• [Work task]: In the material below, find each line holding the string "hfault" and copy it.

Data extract START

/-- The oldest, and the lowest of its age, is the one chosen: those before it are younger, those after it no older. -/
theorem oldestProxy_eq_some (hp : p ∈ c.ctl.unit.proxyRange) (hs : c.spare p)
    (hold : ∀ m ∈ c.ctl.unit.proxyRange, c.spare m →
      (c.station m).age < (c.station p).age ∨ ((c.station m).age = (c.station p).age ∧ p ≤ m)) :
    c.oldestProxy = some p := by
  have hasc := (proxyRange_ascending c.ctl.unit).filter c.reclaimable
  have hmem : ∀ m ∈ c.ctl.unit.proxyRange.filter c.reclaimable,
      (c.station m).age < (c.station p).age ∨ ((c.station m).age = (c.station p).age ∧ p ≤ m) := fun m hm => by
    obtain ⟨hr, hrec⟩ := List.mem_filter.mp hm
    exact hold m hr ((reclaimable_iff c m).mp hrec)
  obtain ⟨before, after, heq⟩ :=
    List.append_of_mem (List.mem_filter.mpr ⟨hp, (reclaimable_iff c p).mpr hs⟩)
  rw [heq] at hasc hmem
  obtain ⟨-, -, hlt⟩ := List.pairwise_append.mp hasc
  have hbefore : c.youngerThan p (before.foldl c.older none) :=
    List.foldlRecOn before c.older nofun fun a ha m hm => older_youngerThan ha <|
      (hmem m (List.mem_append_left _ hm)).resolve_right fun h =>
        Nat.not_le.mpr (hlt m hm p List.mem_cons_self) h.2
  have hafter : after.foldl c.older (some p) = some p :=
    List.foldlRecOn (motive := (· = some p)) after c.older rfl fun a ha m hm => by
      rw [ha]
      obtain h | ⟨h, -⟩ := hmem m (List.mem_append_right _ (List.mem_cons_of_mem _ hm))
      all_goals exact older_of_le h.le
  rw [Chip.oldestProxy, heq, List.foldl_append, List.foldl_cons, older_of_youngerThan hbefore, hafter]

theorem oldestProxy_none (h : ∀ m ∈ c.ctl.unit.proxyRange, ¬ c.spare m) : c.oldestProxy = none := by
  have hnil : c.ctl.unit.proxyRange.filter c.reclaimable = [] :=
    List.filter_eq_nil_iff.mpr fun m hm => mt (reclaimable_iff c m).mp (h m hm)
  rw [Chip.oldestProxy, hnil]
  rfl

end Oldest

/-! ### What a lookup gives (R70 to R73) -/

/-- The part with its exhausted flag at `b` (R73). -/
def Chip.flagged (b : Bool) (c : Chip) : Chip := c.withStn { c.stn with exhausted := b }

/-- An event recorded under the new flag is the same event (R73). -/
theorem recordEvent_flagged_entryMoved (v : Event) (b : Bool) (c : Chip) :
    c.entryMoved ((recordEvent v (c.flagged b)).withStn c.stn) 0 (c.station 0) [v.logged] := by
  obtain ⟨hunits, hevents, hlogs, -⟩ := recordEvent_entryMoved 0 v (c.flagged b)
  refine ⟨?_, hevents, hlogs, fun m => ?_⟩
  · conv_lhs => rw [hunits]
    rfl
  · show c.station m = _
    split
    · next hm => rw [hm]
    · rfl

/-- The entry of a number lent to `x` in a slot (R71). -/
def Station.lentTo (x : NewAddr) (slot : Nat) : Station :=
  { Station.blank with kind := .proxy, addr := x, slot := slot }

section Lookup

variable {c : Chip} {x : NewAddr} (g : Give)

theorem lookup_clash (h : c.ctl.unit.inAliasBlock x = true) :
    lookup g x c = (.clash, recordEvent (evAddressClash x) c) :=
  if_pos h

theorem lookup_found (h : ¬ c.ctl.unit.inAliasBlock x = true) {p : Nat} (hp : c.findAddr x = some p) :
    lookup g x c = (.number p, c.putStation p { c.station p with age := 0 }) := by
  simp only [lookup, if_neg h, hp]

theorem lookup_allOnes (h : ¬ c.ctl.unit.inAliasBlock x = true) (hf : c.findAddr x = none) (hx : x = allOnes) :
    lookup g x c = (.noProxy, c) := by
  simp only [lookup, if_neg h, hf, if_pos hx]

/-- Another address that the map does not hold is given a number (R71). -/
theorem lookup_allocates (h : ¬ c.ctl.unit.inAliasBlock x = true) (hf : c.findAddr x = none) (hx : x ≠ allOnes) :
    lookup g x c = allocate g x c := by
  simp only [lookup, if_neg h, hf, if_neg hx]

theorem allocate_lends {p slot : Nat} (hp : c.emptyNumber = some p) (hs : c.freeSlot = some slot) :
    allocate g x c = (.number p, lendNumber p slot x c) := by
  simp only [allocate, hp, hs]

/-- With no EMPTY number, or no free slot, the oldest proxy is reclaimed, or there is none (R72, R73). -/
theorem allocate_reclaims (h : c.emptyNumber = none ∨ c.freeSlot = none) : allocate g x c =
    c.oldestProxy.elim (.noProxy, poolEmpty g x c) fun p => (.number p, reclaimNumber p x c) := by
  unfold allocate
  split
  · next hp hs => exact h.elim (fun h => nomatch hp.symm.trans h) (fun h => nomatch hs.symm.trans h)
  · split <;> next ho => rw [ho]; rfl

/-- A number lent: its entry, the event, and the flag cleared (R71). -/
theorem lendNumber_entryMoved (p slot : Nat) (x : NewAddr) (c : Chip) :
    ∃ d, lendNumber p slot x c = d.flagged false ∧
      c.entryMoved d p (.lentTo x slot) [.pair 1 (wordNat p) (octetPair slot 0) 0 x] :=
  ⟨_, rfl, logged_proxyAllocated p slot x ▸ putStation_recordEvent_entryMoved p (.lentTo x slot) _ c⟩

/-- The reclaimed proxy's own slot is free again when the lowest is sought (R72). -/
theorem reclaimNumber_eq {p slot : Nat} (h : c.lowestFree p slot) : reclaimNumber p x c =
    lendNumber p slot x (recordEvent (evProxyReclaimed p (c.station p).addr) (emptyStation p c)) := by
  have hself : (emptyStation p c).station p = Station.blank := (putStation_entryMoved ..).self
  have hempty : (emptyStation p c).freeSlot = some slot :=
    freeSlot_of_lowestFree (by rw [hself]; exact Kind.noConfusion) (lowestFree_emptyStation.mpr h)
  have hfree : (recordEvent (evProxyReclaimed p (c.station p).addr) (emptyStation p c)).freeSlot = some slot := by
    rw [← hempty]
    simp only [Chip.freeSlot, Chip.proxies, Chip.station_of_stn (recordEvent_stn ..)]
  simp only [reclaimNumber, hfree]

theorem reclaim_entryMoved (p : Nat) (c : Chip) :
    c.entryMoved (recordEvent (evProxyReclaimed p (c.station p).addr) (emptyStation p c)) p Station.blank
      [.pair 2 (wordNat p) 0 0 (c.station p).addr] :=
  logged_proxyReclaimed p (c.station p).addr ▸ putStation_recordEvent_entryMoved ..

/-- A failed allocation sets the flag, and is recorded where the flag was clear (R73). -/
theorem poolEmpty_entryMoved (hn : c.noReactions) (x : NewAddr) :
    ∃ d, poolEmpty top x c = d.flagged true ∧ d.stn = c.stn ∧
      c.entryMoved d 0 (c.station 0) (if c.stn.exhausted then [] else [.pair 5 0 0 0 x]) := by
  unfold poolEmpty
  by_cases he : c.stn.exhausted = true
  · simp only [if_pos he]
    exact ⟨c, by rw [← he]; rfl, rfl, entryMoved_refl 0 c⟩
  · simp only [if_neg he]
    refine ⟨(recordEvent (evProxyPoolEmpty x) (c.flagged true)).withStn c.stn, ?_, rfl,
      logged_proxyPoolEmpty x ▸ recordEvent_flagged_entryMoved _ true c⟩
    have hflagged : (c.flagged true).noReactions := hn
    refine (top_of_noReactions (noReactions_of_ctl (recordEvent_ctl ..) hflagged) _).trans ?_
    show _ = (recordEvent (evProxyPoolEmpty x) (c.flagged true)).withStn (c.flagged true).stn
    rw [← recordEvent_stn (c.flagged true) (evProxyPoolEmpty x)]
    rfl

end Lookup

/-! ### Stage two of a link frame to a station's alias (R87 to R91) -/

/-- The verdict by what the lookup of a frame's source gave (R89 to R91). -/
def linkVerdict (c : Chip) (a : Nat) (v : Slot) : Lookup → Verdict
  | .clash => { code := 13, dst := a }
  | .noProxy => { code := 9, dst := a }
  | .number p => pairRest c p a false v

theorem pairToEntry_code_ne (c : Chip) (p a : Nat) : (pairToEntry c p a).code ≠ 7 := by
  simp only [pairToEntry]
  split
  · split_ifs <;> simp
  all_goals simp

theorem linkVerdict_code_ne {a : Nat} (ha : a ≠ 0) (c : Chip) (v : Slot) (k : Lookup) :
    (linkVerdict c a v k).code ≠ 7 := by
  cases k with
  | clash => simp [linkVerdict]
  | noProxy => simp [linkVerdict]
  | number p =>
    rw [linkVerdict]
    cases hq : (c.station p).quarantined with
    | true => simp [pairRest_quarantined hq]
    | false =>
      rw [pairRest_toEntry hq ha]
      exact pairToEntry_code_ne c p a

/-- The part after the release of a frame that changed one entry and the exhausted flag. -/
theorem released_of_flagged {c d f : Chip} {n : Nat} {e : Station} {l : List Logged} {b : Bool}
    (h : c.entryMoved d n e l) (hf : f = { d.flagged b with path := f.path, frm := f.frm })
    (hforms : ∀ o, o ≠ .frame → (d.flagged b).formed f o []) :
    f = { c.over f with frm := f.frm, stn := { c.stn with table := f.stn.table, exhausted := b } } ∧
      (∀ m, f.station m = if m = n then e else c.station m) ∧ c.logs f l ∧ c.formed f .print [] := by
  have hstn : f.stn = { d.stn with exhausted := b } := by rw [hf]; rfl
  obtain ⟨hover, hst, hlogs, hprint⟩ := released_of_entryMoved (f := f.withStn d.stn) h (by rw [hf]; rfl) hforms
  refine ⟨?_, fun m => ?_, hlogs, hprint⟩
  · have hback : f = (f.withStn d.stn).flagged b := by
      show f = { f with stn := { d.stn with exhausted := b } }
      rw [← hstn]
    conv_lhs => rw [hback, hover]
    show { c.over f with frm := f.frm, stn := { c.stn with table := d.stn.table, exhausted := b } } = _
    rw [hstn]
  · rw [← hst m]
    show tget Station.blank f.stn.table m = _
    rw [hstn]
    rfl

/-- Stage two of link frame `v` releases it, its lookup having replaced entry `p` by `e`, left the exhausted flag at
`b` and handed on the events `l`, and nothing else. -/
def State.findsNumber (s : State) (v : Slot) (b : Bool) (l : List Logged) (p : Nat) (e : Station) : Prop :=
  ∃ t words, exec (.stageTwo .pair) s = .next t ∧ s.released t .pair v words ∧
    t.chip = { s.chip.over t.chip with
      frm := t.chip.frm
      stn := { s.chip.stn with table := t.chip.stn.table, exhausted := b } } ∧
    (∀ m, t.chip.station m = if m = p then e else s.chip.station m) ∧
    s.chip.logs t.chip l ∧ s.chip.formed t.chip .print []

/-- The same where the lookup found no number: the verdict has this code and destination `a`, and no entry changed. -/
def State.findsNone (s : State) (v : Slot) (a code : Nat) (b : Bool) (l : List Logged) : Prop :=
  ∃ t, exec (.stageTwo .pair) s = .next t ∧ s.released t .pair v (verdictOf code 0 a 0 0) ∧
    t.chip = { s.chip.over t.chip with frm := t.chip.frm, stn := { s.chip.stn with exhausted := b } } ∧
    s.chip.logs t.chip l ∧ s.chip.formed t.chip .print []

section LinkFrame

variable {s : State} {v : Slot} {a : Nat} (h : s.chip.linkFrame v a)
include h

theorem linkFrame_destined : v.destined s.chip.ctl.unit a false := by
  obtain ⟨-, h0, h255, hu, hbase, hm, -⟩ := h
  have hones : v.destAddr ≠ BitVec.allOnes 48 := fun hones => by
    have h48 : (BitVec.allOnes 48).toNat % 256 = 255 := by decide
    rw [← hones, hm] at h48
    omega
  refine .inr ⟨by omega, (decide_eq_false fun k => hu k.2).symm, ?_⟩
  rw [if_neg hones, Slot.toAlias, hm]
  omega

theorem linkFrame_noReactions : s.chip.noReactions := by
  obtain ⟨⟨⟨-, -, -, -, hn⟩, -⟩, -⟩ := h
  exact hn

theorem pairStation_looked (g : Give) : pairStation g v s.chip =
    (linkVerdict (lookup g v.sourceAddr s.chip).2 a v (lookup g v.sourceAddr s.chip).1,
      (lookup g v.sourceAddr s.chip).2) := by
  have hd := linkFrame_destined h
  obtain ⟨hlink, -, -, -, -, -, hsum, hlen⟩ := h
  obtain ⟨herr, hislink⟩ := linkArrived_reads hlink
  have hfault := (linkFault_of_good hsum).trans (if_neg (Nat.not_lt.mpr hlen))
  simp only [pairStation, if_neg herr, hislink, Bool.not_true, if_neg Bool.false_ne_true, readDest_destined hd,
    hfault]
  split <;> next hk => rw [hk]; rfl
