-- ==== Sys2Proof/Machine/Step.lean ====
section
/-! DEFINITION. One step of the machine: one access of the host, one reset event, or the engine's completion
(spec 00_scope.md R16, 20_memory.md R70). -/

namespace Sys2Proof.Machine

/-- One step: the event at the head of the inputs (log 1). -/
def step (s : State) : Host.Outcome State Fault Refusal :=
  match fetch s with
  | .command i => exec i s
  | .answer o => o

/-- s with the host's next bus access a write to CMD of the word whose low `nbits` bits are w, and the engine out of
reset: the next step issues exactly that command (log 2). -/
def State.withFetchWord (s : State) (nbits w : Nat) : State :=
  { s with inputs := cmdWrite (BitVec.ofNat 32 (w % 2 ^ nbits)) :: s.inputs, rstN := true }

end Sys2Proof.Machine
end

Data extract END

• [Exercise response]:
  have hfault := (linkFault_of_good hsum).trans (if_neg (Nat.not_lt.mpr hlen))
    hfault]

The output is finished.